LinuxLists.cc - Mysterious lockups with 2.4.X (Help w/KDB)

2001-02-25 18:39:58

Subject: Mysterious lockups with 2.4.X (Help w/KDB)

Hello,

I've been experiencing some strange lock ups and I hope someone can
help. I don't remember exactly when they started, but I know it was
happening around the release of 2.4.0, possibly earlier with the test
2.4.0 kernels too. Around 2.4.0 time, I started patching in KDB to help
find the problem as it helped find an emu10k issue a while ago.

First, my hardware:
I'm using a Tyan Tiger 133a motherboard (Via Apollo Pro 133a chipset)
with dual P3 600s, 512M RAM, Soundblaster Live, Matrox G[24]00 (was
using the G400, had a hardware problem, went back to a G200), Promise
Ultra66 PCI IDE card, ADS Tech IEEE 1394 PCI card, Adaptec 2940 PCI SCSI
card, and a Linksys 10/100 NIC. I'm also using a few USB devices: USB
mouse, USB compact flash reader, and USB Rio500. Because of the
continuing problems with PCI routing, SMP-enabled kernels, and the Via's
APIC, I need to disable APIC (with "noapic") when I boot if I wish to
use my USB devices. Finally, I have a serial console hooked to this
machine so that I can capture dump info and use KDB.

When I get a crash (it happened 3 times yesterday), a message like this
appears on the serial console:

Unable to handle kernel NULL pointer dereference at virtual address 0000017c
printing eip:
e08ac8bd
*pde = 00000000

Entering kdb (current=0xc7dbe000, pid 2513) on processor 0 Panic: Oops
due to panic @ 0xe08ac8bd
eax = 0xce39a400 ebx = 0x00000000 ecx = 0x0000000f edx = 0xc02daba0
esi = 0x00000282 edi = 0x00000000 esp = 0xc7dbff5c eip = 0xe08ac8bd
ebp = 0xc7dbff68 xss = 0x00000018 xcs = 0x00000010 eflags = 0x00010082
xds = 0xc02d0018 xes = 0x00000018 origeax = 0xffffffff &regs = 0xc7dbff28

and then the KDB prompt appears. Back when I had my emu10k problems,
Keith Owen told me to (in a nutshell), go through the running processes
and "btp" their PID and look for "text.lock". Back then, I'd eventually
find the process with the "text.lock", gather some more information, and
send it to this list where somebody would almost always be able to tell
me what the problem is.

Needless to say, I'd like to be able to do this again, but I can't find
any process with "text.lock". When the crashes would first happen, I'd
go through the whole process table looking for the "text.lock" and not
find any. This could take quite a while, but I'd repeat it thinking I
was missing something somewhere, but after doing this a few times, I
started to realize that it might not be me.

Another thing I noticed the last time I tried to use KDB to hunt down a
problem was that the process with "text.lock" would usually be the
process marked with a 1 in the "*" column of the process list.

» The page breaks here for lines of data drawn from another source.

/-- Without jobs every message of the data channel is stray (R7). -/
theorem deliver_of_noJobs (h : ∀ t : TagId, s.jobs[t] = none) (m : DataMsg) : deliver m s = setFlag .stray s := by
  cases m with
  | unknown => rfl
  | sector m =>
    show deliverSector m s = _
    unfold deliverSector
    split
    · rfl
    · next t _ =>
      rw [h t]
      rfl

theorem handOver_of_noJobs (h : ∀ t : TagId, s.jobs[t] = none) (p : PipeId) : handOver p s = s := by
  unfold handOver
  split
  · split
    · rfl
    · next r _ _ => rw [h r.tag]
  · rfl

theorem acceptSector_of_noJobs (h : ∀ t : TagId, s.jobs[t] = none) (t : TagId) : acceptSector t s = s := by
  unfold acceptSector
  rw [h t]

/-- A buffer that becomes FREE makes no job. -/
theorem releaseBuffer_jobs_of_noJobs (h : ∀ t : TagId, s.jobs[t] = none) (b : BufferId) :
    (releaseBuffer b s).jobs = s.jobs := by
  unfold releaseBuffer
  split
  · rfl
  · next w _ =>
    unfold listSector
    split
    · rfl
    · next j hj =>
      have hnone : s.jobs[w.tag] = some j := hj
      rw [h w.tag] at hnone
      contradiction

end

theorem HeldLocked.releaseBuffer {s : State} (h : HeldLocked s) (b : BufferId) : HeldLocked (releaseBuffer b s) :=
  h.of_same (releaseBuffer_jobs_of_noJobs h.jobs b) (releaseBuffers_executing [b] s)
    (JobFrame.of_releaseBuffer b s).extents

theorem KeepsHold.of_deliver (m : DataMsg) (s : State) : KeepsHold s (deliver m s) := by
  refine .of_frame (JobFrame.of_deliver m s).powerFrame fun _ hs => ?_
  rw [deliver_of_noJobs hs.jobs]
  exact hs.of_same rfl rfl rfl

theorem KeepsHold.of_arriveData (m : DataMsg) (s : State) : KeepsHold s (arriveData m s) := by
  unfold arriveData
  split
  · exact .of_deliver m s
  · exact .of_same rfl rfl rfl rfl rfl

theorem KeepsHold.of_handOver (p : PipeId) (s : State) : KeepsHold s (handOver p s) :=
  .of_noJobs (.of_handOver p s) fun h => handOver_of_noJobs h p

/-- A pass that ends without its job frees its buffer. -/
theorem KeepsHold.of_completePass (i : PipeId) (s : State) : KeepsHold s (completePass i s) := by
  refine .of_frame (.of_completePass i s) fun _ hs => ?_
  unfold completePass
  split
  · exact hs
  · next p _ =>
    have hcounted : HeldLocked (countUse p.slot s) := by
      rw [countUse_changes]
      exact hs.of_same rfl rfl rfl
    simp only [hcounted.jobs p.tag]
    exact (hcounted.releaseBuffer p.buffer).of_same rfl rfl rfl

theorem KeepsHold.of_acceptSector (t : TagId) (s : State) : KeepsHold s (acceptSector t s) :=
  .of_noJobs (.of_acceptSector t s) fun h => acceptSector_of_noJobs h t

/-! ## Requests -/

theorem KeepsHold.of_answer (n : RequestName) (seq : Byte) (c : ResultCode) (items : List Item) (s : State) :
    KeepsHold s (answer n seq c items s) :=
  .of_same rfl rfl rfl rfl rfl

/-- A request that leaves the power state keeps HOLD: in HOLD it does not reach its own rule (R149). -/
theorem KeepsHold.of_takeRequest (n : RequestName) (seq : Byte) {own : State → State} {s : State}
    (hn : RequestName.alwaysAccepted n = false) (hown : PowerFrame s (own s)) :
    KeepsHold s (takeRequest n seq own s) := by
  unfold takeRequest
  split
  · exact .of_answer ..
  · rw [hn]
    simp only [Bool.false_eq_true, if_false]
    split
    · exact .of_answer ..
    · next hnone =>
      refine .of_frame hown fun hh _ => ?_
      rw [hh] at hnone
      contradiction

/-- The four requests of R149 change nothing but flags and what is sent. -/
theorem KeepsHold.of_takeRequest_always (n : RequestName) (seq : Byte) {own : State → State} {s : State}
    (hown : KeepsHold s (own s)) : KeepsHold s (takeRequest n seq own s) := by
  unfold takeRequest
  split
  · exact .of_answer ..
  · split
    · exact hown
    · split
      · exact .of_answer ..
      · exact hown

theorem KeepsHold.of_identify (r : Request) (s : State) : KeepsHold s (identify r s) := by
  unfold identify
  split <;> exact .of_answer ..

theorem KeepsHold.of_mapFlags (g : Fin 13 → EventFlag → EventFlag) (s : State) : KeepsHold s (mapFlags g s) :=
  .of_same rfl rfl rfl rfl rfl

theorem KeepsHold.of_readEvents (r : Request) (s : State) : KeepsHold s (readEvents r s) := by
  unfold readEvents
  split
  · exact (KeepsHold.of_mapFlags ..).trans (.of_answer ..)
  · exact .of_answer ..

This
time, though, I'm still finding only on process marked with a 1 in the
"*" column (klogd), but there's no "text.lock".

Finally, if I run what's dumped to the console (like what I showed
above) through ksymoops, it just returns the same text with no further
expansion. (I guess this would make sense since "oops" never appears in
the text of my dump, so I guess it's not an oops, eh?)

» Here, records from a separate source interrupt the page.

-- ==== Sys2Proof/Machine/State.lean ====
section
/-! DEFINITION. The state of the system (R12, R117): the block's registers, the code table, the packer and chunk buffer,
the spaces IN and OUT, and the host's turns still to come; the reasons a step stops; the state after reset (R31). -/

namespace Sys2Proof.Machine

/-! ### The parts of the state -/

/-- The errors of R130, one per code of ERRCODE. The codes 0x08 to 0xFF are never written, so ERRCODE is this type. -/
inductive ErrCode where
  | noError
  | invalidPaletteSize
  | pixelIndexOutOfRange
  | dimensionMismatch
  | codeWidthOverflow
  | illegalCommand
  | lzwSymbolOutOfRange
  | outputOverflow
  deriving DecidableEq, Repr

/-- SINK: where the bit packer's bytes go (R15, R86). -/
inductive Sink where
  | raw
  | sub
  deriving DecidableEq, Repr

/-- One entry of TABLE: PREFIX (12 bits) and SUFFIX (8 bits) (R17). -/
structure TableEntry where
  prefixCode : BitVec 12
  suffix : Byte
  deriving DecidableEq, Repr

/-- A part of OUT that an abort left unspecified (R131): the bytes base + k, k < cap, with the draw of the abort. -/
structure FreeRegion where
  base : Word
  cap : Word
  draw : Nat
  deriving DecidableEq, Repr

/-- One turn of the system (R117): an engine operation, or one action of the host or the platform. -/
inductive Turn where
  /-- the engine performs the operation SEQ holds -/
  | engine
  /-- one access to the register window: direction, byte offset, width in bytes, and a write's data word (R40, R118, R119) -/
  | access (write : Bool) (offset : Nat) (bytes : Nat) (data : Word)
  /-- POLL: read a register until the masked word equals the value (R66) -/
  | poll (r : Reg) (mask value : Word)
  /-- the host writes one byte of IN (MEMW of R66) -/
  | writeIn (a : Nat) (v : Byte)
  /-- the host reads one byte of IN (R117 (a)) -/
  | readIn (a : Nat)
  /-- the host writes one byte of OUT (R33, R117 (a)) -/
  | writeOut (a : Nat) (v : Byte)
  /-- the host reads one byte of OUT (MEMR of R66) -/
  | readOut (a : Nat)
  /-- the platform asserts the reset input, or power returns (R141, R143) -/
  | resetInput
  deriving DecidableEq, Repr

/-! ### The state -/

/-- The whole system. Every field but the model's own (the last group) is named by a rule of the spec. -/
structure State where
  /-- SEQ, the code of the next operation (R14) -/
  seq : BitVec 8
  /-- JOB, the command the job runs (R15) -/
  job : BitVec 8
  /-- LOOPL, the loop flag of the command word (R15) -/
  loopL : Bool
  /-- FI, the current frame index (R15) -/
  fi : BitVec 16
  /-- PI, the index of the next symbol (R15) -/
  pi : BitVec 32
  /-- CUR_SRC, the IN address of the current source (R15) -/
  curSrc : Word
  /-- CUR_N, the number of symbols in the current source (R15) -/
  curN : BitVec 32
  /-- SINK (R15) -/
  sink : Sink
  /-- OUT_PTR, the number of bytes the job has written (R15) -/
  outPtr : BitVec 32
  /-- PLEN, the padded palette length (R15) -/
  plen : BitVec 9
  /-- MCS, the minimum code size m (R16) -/
  mcs : BitVec 4
  /-- CLEAR (R16) -/
  clearCode : BitVec 9
  /-- END (R16) -/
  endCode : BitVec 9
  /-- W, the code width (R16) -/
  w : BitVec 4
  /-- NEXT, the next available code number (R16) -/
  next : BitVec 13
  /-- ACC_VALID (R16) -/
  accValid : Bool
  /-- ACC_CODE (R16) -/
  accCode : BitVec 12
  /-- TABLE (R17): the entries that hold a meaning, by code, codes strictly rising -/
  table : List (Nat × TableEntry)
  /-- BITBUF (R18) -/
  bitBuf : Byte
  /-- BITCNT (R18) -/
  bitCnt : BitVec 3
  /-- CHUNK (R19): the bytes written since reset, by index, indexes strictly rising -/
  chunk : List (Nat × Byte)
  /-- CHUNK_LEN (R19) -/
  chunkLen : BitVec 8
  /-- STATUS.BUSY (R20, R23) -/
  busy : Bool
  /-- STATUS.DONE (R20, R23) -/
  done : Bool
  /-- STATUS.ERR (R20, R23) -/
  err : Bool
  /-- STATUS.ERRCODE (R23) -/
  errCode : ErrCode
  /-- STATUS.ERRFRAME (R23) -/
  errFrame : FrameIdx
  /-- CTRL.IE (R24) -/
  ie : Bool
  /-- WIDTH (R25) -/
  width : BitVec 16
  /-- HEIGHT (R25) -/
  height : BitVec 16
  /-- PAL_BASE (R25) -/
  palBase : Word
  /-- PAL_LEN (R25) -/
  palLen : BitVec 16
  /-- FRAME_BASE (R25) -/
  frameBase : Word
  /-- NFRAMES (R25) -/
  nframes : BitVec 16
  /-- SRC_BASE (R25) -/
  srcBase : Word
  /-- SRC_LEN (R25) -/
  srcLen : BitVec 32
  /-- OUT_BASE (R25) -/
  outBase : Word
  /-- OUT_CAP (R25) -/
  outCap : BitVec 32
  /-- OUT_LEN (R26) -/
  outLen : BitVec 32
  /-- LZW_LAST (R27): its bits [20:0]; bits [31:21] read 0 -/
  lzwLast : BitVec 21
  /-- IN (R32): the bytes the host wrote, by address, addresses strictly rising; not used where `outMem` backs IN too -/
  inMem : List Host.Cell
  /-- OUT (R32), or the one memory behind IN and OUT (R146 (f)): the bytes that hold a known value, by address, addresses
  strictly rising -/
  outMem : List Host.Cell
  /-- the parts of OUT that aborts left unspecified, the latest first (R131); a listed byte of OUT was written later -/
  outFree : List FreeRegion
  /-- MODEL'S OWN: the parameters of the build and its platform (R6), of which PARAMS reports some (R28); no step changes
  them -/
  build : Build
  /-- MODEL'S OWN: how many draws of free values were made; an accept and an abort advance it (U7, U10) -/
  draws : Nat
  /-- MODEL'S OWN: the turns still to come, the next first; when none is left the engine goes on (R117) -/
  agenda : List Turn
  /-- MODEL'S OWN: what the host's last read returned; a byte is zero-extended (R119) -/
  hostData : Word
  deriving DecidableEq, Repr

/-! ### The reasons a step stops -/

/-- Faults: states in which the spec gives the block no behaviour and says that reaching them is an error of the model.
All are safe (the machine stops where nothing is specified), and no job reaches one (log 11). -/
inductive Fault where
  /-- Raised by `step` when SEQ holds a code that is not in the operation table (R56, U15). Safe. -/
  | seqUnlisted
  /-- Raised by L.STEP on a symbol that is not below 2^MCS (R90, U16). Safe. -/
  | symbolOutOfRange
  /-- Raised by L.INIT, L.STEP, G.CHECK_FRAME, G.NEXT_FRAME and chunk_byte for a register write that does not fit the
  register's width (R10, U17). Safe. -/
  | registerOverflow
  deriving DecidableEq, Repr

/-- Refusals: host actions that the spec refuses, giving the program no meaning. All are safe. -/
inductive Refusal where
  /-- Raised by `exec` for an instruction without a meaning in this model (none is left). Safe. -/
  | notModelled (mnemonic : String)
  /-- Raised by `step` for a register access of another width, at an unaligned offset or above 0x3C (R40, U12). Safe. -/
  | registerAccess
  /-- Raised by `step` when the host writes an IN byte of the running job (R47 (b), R146 (a), U13), and where IN and OUT are
  one memory also when it writes that byte as a byte of OUT. Safe. -/
  | hostWritesJobInput
  /-- Raised by `step` when the host reads or writes the OUT region of the running job (R47 (b), R146 (a), U13), and where IN
  and OUT are one memory also when it does so through IN. Safe. -/
  | hostTouchesJobOutput
  /-- Raised by GIF_ENCODE and LZW_ENCODE, also as a write of CMD, when IN and OUT are one memory and the OUT region overlaps
  an IN byte the job reads (R146 (f), U14). Safe. -/
  | regionsOverlap
  deriving DecidableEq, Repr

/-! ### Reset -/

/-- The state after reset (R31, R143). TABLE and CHUNK are unspecified: nothing is listed in them. IN and OUT list
nothing, the build has the default parameters, no turn is waiting, and the host has read nothing (log 3, 4, 5, 10, 12). -/
def State.reset : State where
  seq := 0x00#8
  job := 0
  loopL := false
  fi := 0
  pi := 0
  curSrc := 0
  curN := 0
  sink := .raw
  outPtr := 0
  plen := 0
  mcs := 0
  clearCode := 0
  endCode := 0
  w := 0
  next := 0
  accValid := false
  accCode := 0
  table := []
  bitBuf := 0
  bitCnt := 0
  chunk := []
  chunkLen := 0
  busy := false
  done := false
  err := false
  errCode := .noError
  errFrame := noFrame
  ie := false
  width := 0
  height := 0
  palBase := 0
  palLen := 0
  frameBase := 0
  nframes := 0
  srcBase := 0
  srcLen := 0
  outBase := 0
  outCap := 0
  outLen := 0
  lzwLast := 0
  inMem := []
  outMem := []
  outFree := []
  build := Build.default
  draws := 0
  agenda := []
  hostData := 0

end Sys2Proof.Machine
end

Anyway, I'd like to try to track this bug down further -- it's making me
pull out what little hair I have =) -- but I don't know what to do next,
so I implore you, o great kernel hackers, to impart some of your
knowledge upon me so that I may debug too. Any tips would be good too.
=;]

FWIW, I'm running 2.4.2 with the KDB patch, modutils-2.4.2, binutils
2.10.0.33, util-linux 2.10s, e2fsprogs 1.19, GNU make 3.79, and RedHat's
kgcc (egcs 2.91.66).

thanks,
pete

Attachments:

(No filename) (3.42 kB)
(No filename) (232.00 B)
Download all attachments

2001-02-25 23:35:53

by Keith Owens

[permalink] [raw]

Subject: Re: Mysterious lockups with 2.4.X (Help w/KDB)

On Sun, 25 Feb 2001 13:39:16 -0500,
Pete Toscano <[email protected]> wrote:
>Unable to handle kernel NULL pointer dereference at virtual address 0000017c
> printing eip:
>and then the KDB prompt appears. Back when I had my emu10k problems,
>Keith Owen told me to (in a nutshell), go through the running processes
>and "btp" their PID and look for "text.lock".

Those instructions were for a lockup. This problem is not a lockup, it
is a bad pointer. In this case you only care about the current
process. Backtrace (bt) will show what the process was doing. 'id
%eip' will disassemble the failing code.